Problem details: Respond with exact copies of the lines running from the line that contains "abbrev Byte := BitVec 8" to the end of the material.

---------- Provided information ----------

-- ==== Sys2Proof/Word.lean ====
section
/-! DEFINITION. The widths of 00_scope.md R11 and R13 under their names. -/

namespace Sys2Proof

/-- A command word as it stands on the command port (R75): a value, so it has no byte order. -/
abbrev CmdWord := BitVec 64

/-- One byte of a bus transaction (R52, R53). -/
abbrev Byte := BitVec 8

/-- A 16-bit device register value, and every 16-bit operand (`W_RAW`, `W_MA`, `W_IMM`, `W_CAL`). -/
abbrev Word16 := BitVec 16

/-- A 32-bit operand, coefficient or result (`W_SHUNT`, `W_CLSB`, `W_PLSB`, `W_RES`). -/
abbrev Word32 := BitVec 32

/-- A 7-bit bus address (`W_ADDR`). -/
abbrev BusAddr := BitVec 7

/-- The 2-bit unit field of a command (`W_UNIT`). -/
abbrev UnitId := BitVec 2

/-- The 4-bit operating mode (`W_MODE`): bits [2:0] are the mode code, bit 3 is stored as given (R25). -/
abbrev ModeBits := BitVec 4

end Sys2Proof
end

----------

Solved exercise:
abbrev Byte := BitVec 8

/-- A 16-bit device register value, and every 16-bit operand (`W_RAW`, `W_MA`, `W_IMM`, `W_CAL`). -/
abbrev Word16 := BitVec 16

/-- A 32-bit operand, coefficient or result (`W_SHUNT`, `W_CLSB`, `W_PLSB`, `W_RES`). -/
abbrev Word32 := BitVec 32

/-- A 7-bit bus address (`W_ADDR`). -/
abbrev BusAddr := BitVec 7

/-- The 2-bit unit field of a command (`W_UNIT`). -/
abbrev UnitId := BitVec 2

/-- The 4-bit operating mode (`W_MODE`): bits [2:0] are the mode code, bit 3 is stored as given (R25). -/
abbrev ModeBits := BitVec 4

end Sys2Proof
end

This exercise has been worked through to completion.